2) it is always the sellers of options who consistently make money, not the buyers. Studies show that the majority of novice option buyers who believe they are going to luck out with a trade or two will lose their money.

3) one can hedge one's sale of an option by buying a different option, but this requires an advanced knowledge of strategies and spread trading.

4) your broker should or will limit a novice option trader to selling covered calls, buying options, & selling the options that he alreadys owns.

5) every options trader needs to have fast, accurate math skills and a knack for problem solving. Long term success requires a strong and steady discipline. Too many novices with small accounts think they're going to pick up a hot tip and utilize leverage to gain huge profits. The high probability is that they're going to lose 100% of their money.
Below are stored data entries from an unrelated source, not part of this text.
/-! `State.captureLen` -/

@[simp] theorem State.captureLen_par (v : Octet) : (s.captureLen v).par = s.par := rfl
@[simp] theorem State.captureLen_tmode (v : Octet) : (s.captureLen v).tmode = s.tmode := rfl
@[simp] theorem State.captureLen_cfgValid (v : Octet) : (s.captureLen v).cfgValid = s.cfgValid := rfl
@[simp] theorem State.captureLen_cfg (v : Octet) : (s.captureLen v).cfg = s.cfg := rfl
@[simp] theorem State.captureLen_op (v : Octet) : (s.captureLen v).op = s.op := rfl
@[simp] theorem State.captureLen_seq (v : Octet) : (s.captureLen v).seq = .phase .len .tx := rfl
@[simp] theorem State.captureLen_len (v : Octet) : (s.captureLen v).len = if s.cnt.toNat = 3 then decLen (s.fb.set s.cnt.toNat v).b0 (s.fb.set s.cnt.toNat v).b1 else s.len := rfl
@[simp] theorem State.captureLen_nrd (v : Octet) : (s.captureLen v).nrd = s.nrd := rfl
@[simp] theorem State.captureLen_maxl (v : Octet) : (s.captureLen v).maxl = s.maxl := rfl
@[simp] theorem State.captureLen_cnt (v : Octet) : (s.captureLen v).cnt = s.cnt + 1 := rfl
@[simp] theorem State.captureLen_fb (v : Octet) : (s.captureLen v).fb = s.fb.set s.cnt.toNat v := rfl
@[simp] theorem State.captureLen_csAct (v : Octet) : (s.captureLen v).csAct = s.csAct := rfl
@[simp] theorem State.captureLen_msg (v : Octet) : (s.captureLen v).msg = s.msg := rfl
@[simp] theorem State.captureLen_dst (v : Octet) : (s.captureLen v).dst = s.dst := rfl
@[simp] theorem State.captureLen_hz (v : Octet) : (s.captureLen v).hz = s.hz := rfl
@[simp] theorem State.captureLen_div (v : Octet) : (s.captureLen v).div = s.div := rfl
@[simp] theorem State.captureLen_port (v : Octet) : (s.captureLen v).port = s.port := rfl
@[simp] theorem State.captureLen_ret (v : Octet) : (s.captureLen v).ret = s.ret := rfl
@[simp] theorem State.captureLen_env (v : Octet) : (s.captureLen v).env = s.env.popRx := rfl
@[simp] theorem State.captureLen_host (v : Octet) : (s.captureLen v).host = s.host := rfl
@[simp] theorem State.captureLen_marks (v : Octet) : (s.captureLen v).marks = s.marks := rfl
@[simp] theorem State.captureLen_trace (v : Octet) : (s.captureLen v).trace = .rx v :: s.trace := rfl

/-! `State.resetBlock` -/

@[simp] theorem State.resetBlock_par : (s.resetBlock).par = s.par := rfl
@[simp] theorem State.resetBlock_tmode : (s.resetBlock).tmode = .off := rfl
@[simp] theorem State.resetBlock_cfgValid : (s.resetBlock).cfgValid = false := rfl
@[simp] theorem State.resetBlock_cfg : (s.resetBlock).cfg = Cfg.reset := rfl
@[simp] theorem State.resetBlock_op : (s.resetBlock).op = .none := rfl
@[simp] theorem State.resetBlock_seq : (s.resetBlock).seq = .idle := rfl
@[simp] theorem State.resetBlock_len : (s.resetBlock).len = 0 := rfl
@[simp] theorem State.resetBlock_nrd : (s.resetBlock).nrd = 0 := rfl
@[simp] theorem State.resetBlock_maxl : (s.resetBlock).maxl = 0 := rfl
@[simp] theorem State.resetBlock_cnt : (s.resetBlock).cnt = 0 := rfl
@[simp] theorem State.resetBlock_fb : (s.resetBlock).fb = ⟨0, 0, 0, 0⟩ := rfl
@[simp] theorem State.resetBlock_csAct : (s.resetBlock).csAct = false := rfl
@[simp] theorem State.resetBlock_msg : (s.resetBlock).msg = s.msg := rfl
@[simp] theorem State.resetBlock_dst : (s.resetBlock).dst = s.dst := rfl
@[simp] theorem State.resetBlock_hz : (s.resetBlock).hz = 0 := rfl
@[simp] theorem State.resetBlock_div : (s.resetBlock).div = 0 := rfl
@[simp] theorem State.resetBlock_port : (s.resetBlock).port = s.port := rfl
@[simp] theorem State.resetBlock_ret : (s.resetBlock).ret = s.ret := rfl
@[simp] theorem State.resetBlock_env : (s.resetBlock).env = s.env := rfl
@[simp] theorem State.resetBlock_host : (s.resetBlock).host = s.host := rfl
@[simp] theorem State.resetBlock_marks : (s.resetBlock).marks = s.marks := rfl
@[simp] theorem State.resetBlock_trace : (s.resetBlock).trace = s.trace := rfl

/-! `State.scramble` -/

@[simp] theorem State.scramble_par : (s.scramble).par = s.par := rfl
@[simp] theorem State.scramble_tmode : (s.scramble).tmode = s.tmode := rfl
@[simp] theorem State.scramble_cfgValid : (s.scramble).cfgValid = s.cfgValid := rfl
@[simp] theorem State.scramble_cfg : (s.scramble).cfg = s.cfg := rfl
@[simp] theorem State.scramble_op : (s.scramble).op = s.op := rfl
@[simp] theorem State.scramble_seq : (s.scramble).seq = s.seq := rfl
@[simp] theorem State.scramble_len : (s.scramble).len = s.len := rfl
@[simp] theorem State.scramble_nrd : (s.scramble).nrd = s.nrd := rfl
@[simp] theorem State.scramble_maxl : (s.scramble).maxl = s.maxl := rfl
@[simp] theorem State.scramble_cnt : (s.scramble).cnt = s.cnt := rfl
@[simp] theorem State.scramble_fb : (s.scramble).fb = s.fb := rfl
@[simp] theorem State.scramble_csAct : (s.scramble).csAct = s.csAct := rfl
@[simp] theorem State.scramble_msg : (s.scramble).msg = s.msg := rfl
@[simp] theorem State.scramble_dst : (s.scramble).dst = Memory.ofCells (Config.freeDst s.env.draws) := rfl
@[simp] theorem State.scramble_hz : (s.scramble).hz = s.hz := rfl
@[simp] theorem State.scramble_div : (s.scramble).div = s.div := rfl
@[simp] theorem State.scramble_port : (s.scramble).port = s.port := rfl
@[simp] theorem State.scramble_ret : (s.scramble).ret = s.ret := rfl
@[simp] theorem State.scramble_env : (s.scramble).env = { tx := [], rx := [], hs := [], clk := [], draws := s.env.draws + 1 } := rfl
@[simp] theorem State.scramble_host : (s.scramble).host = s.host := rfl
@[simp] theorem State.scramble_marks : (s.scramble).marks = s.marks := rfl
@[simp] theorem State.scramble_trace : (s.scramble).trace = s.trace := rfl

end Sys2Proof.Machine
end

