-- ==== Sys2Proof/Tests/Slice0.lean ====
section
/-! SUPPORT. The model's own tests. Expected results come from the words of `30_encoding.md`, the tables of `95_test_vectors.md` (named in each comment) and the rules of spec/; then one witness for every statement that has hypotheses. -/

namespace Sys2Proof.Tests

open Machine

/-! ## Small states -/

/-- Parameters with the literals that 95_test_vectors.md uses, and a divider field of 12 bits. -/
def par0 : Params where
  enableCmd := [0x41, 0x54, 0x2B, 0x43, 0x49, 0x50, 0x53, 0x45, 0x4E, 0x44, 0x0D, 0x0A]
  endSentinel := [0x2B, 0x2B, 0x2B]
  settleIters := 7
  shortIters := 5
  divW := 12
  ssIndex := 2
  csIdle := true
  pinSet := [2, 3, 4, 5]
  hsReadyLevel := true
  supportsReceive := true

/-- After reset, with those parameters. -/
def fresh : State := { State.reset with par := par0 }

/-- The start state of the vectors: after a completed `INIT`. -/
def ready : State :=
  { fresh with
    cfgValid := true
    cfg := { fmtBits := 8, fmtMsbFirst := true, fmtLines := 1, div := 1999, csIdle := true, csMode := .auto, ssSel := 2, pinsEn := [2, 3, 4, 5] } }

/-- A `SEND` of a message, at a step. -/
def sending (q : Seq) (t : TMode) (m : List Octet) : State :=
  { ready with op := .send, seq := q, tmode := t, msg := m, len := sendLen par0 m }

/-- `NRD` at a step of a `RECV`: `min(LEN, MAXL)` once it is written. -/
def nrdAt (q : Seq) (len : Len15) (maxl : BitVec 32) : Len15 :=
  match q with
  | .phase .hdr _ => 0
  | .phase .len _ => 0
  | _ => payloadCount len maxl

/-- A `RECV` at a step, with `LEN` and `MAXL`. -/
def receiving (q : Seq) (len : Len15) (maxl : BitVec 32) : State :=
  { ready with op := .recv, seq := q, len := len, maxl := maxl, nrd := nrdAt q len maxl }

/-- An `INIT` at a step, asked for with a serial clock, in an environment that answers a clock frequency. -/
def initing (q : Seq) (hz f : Nat) : State :=
  { fresh with op := .init, seq := q, hz := hz, env := { Env.free with clk := [f] } }

/-- A destination of octets from index 0. -/
def dstOf (i : Nat) : List Octet → Memory
  | [] => []
  | v :: r => Memory.put i v (dstOf (i + 1) r)

/-- The first octets of the destination. -/
def octetsOfDst (m : Memory) (n : Nat) : List Octet := (List.range n).map m.read

/-- The state a step answers; the state before it where the step stops. -/
def after (s : State) (o : Host.Outcome State Fault Refusal) : State :=
  match o with
  | .next t => t
  | .fault _ => s
  | .refused _ => s

/-- The message `m1` of 95_test_vectors.md M. -/
def m1 : List Octet := [0x41, 0x54, 0x2B, 0x43, 0x49, 0x50, 0x53, 0x45, 0x4E, 0x44, 0x0D, 0x0A]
6) still interested? the best short guide to options trading is a well-written 50-pager available for free at the Montreal exchange website. It will take the reader from elementary startup definitions through black-scholes and binomial theory, and on to IV and the greeks. Here's the link:

http://www.m-x.ca/f_publications_en/en.guide.options.pdf


----------



## leslie (May 25, 2009)

http://members.shaw.ca/retailinvestor/options.html


----------



## stinsont (May 29, 2009)

If this isn't the place to discuss options trading please point me in the right direction. I am eager to learn more about investment stategies. I am not the kind of person that wants to soley focus on one thing like say dividend stocks (as great as they are). I want to be able to use all tools available no matter how complicated they may be.


----------



## Rickson9 (Apr 9, 2009)

Spidey said:


> I disagree. There's very little in a companies financial statements that would teach you how to trade options. Options trading is usually considered a fairly sophisticated strategy and something that I've avoided so far. Many people successfully sell call options, which basically allows the purchaser to buy your stock at a higher price in the future. Most people do it for income and usually hope that their stock is not actually called. But you have to be prepared to sell it if it is called.
> 
> Recently Derek Foster is pushing selling put options. This is sort of the reverse. Someone pays you money to obligate you to buy their stock at a future date. The person usually pays you money as a form of insurance. In the event of a large crash, they are guaranteed a price for their stock. The seller of the put, on the other hand, often wants to buy the stock anyway, and figures they can collect the income and if necessary buy it at a lower price than today's value. (But you may have to buy at at a significantly high price than the future market value.)
> 
> That is just a nutshell explanation and there are many potential landmines that I haven't gotten into. If you are really interested, I would look for books on the topic at the library. For me, at this point of time, it's not my kind of investment.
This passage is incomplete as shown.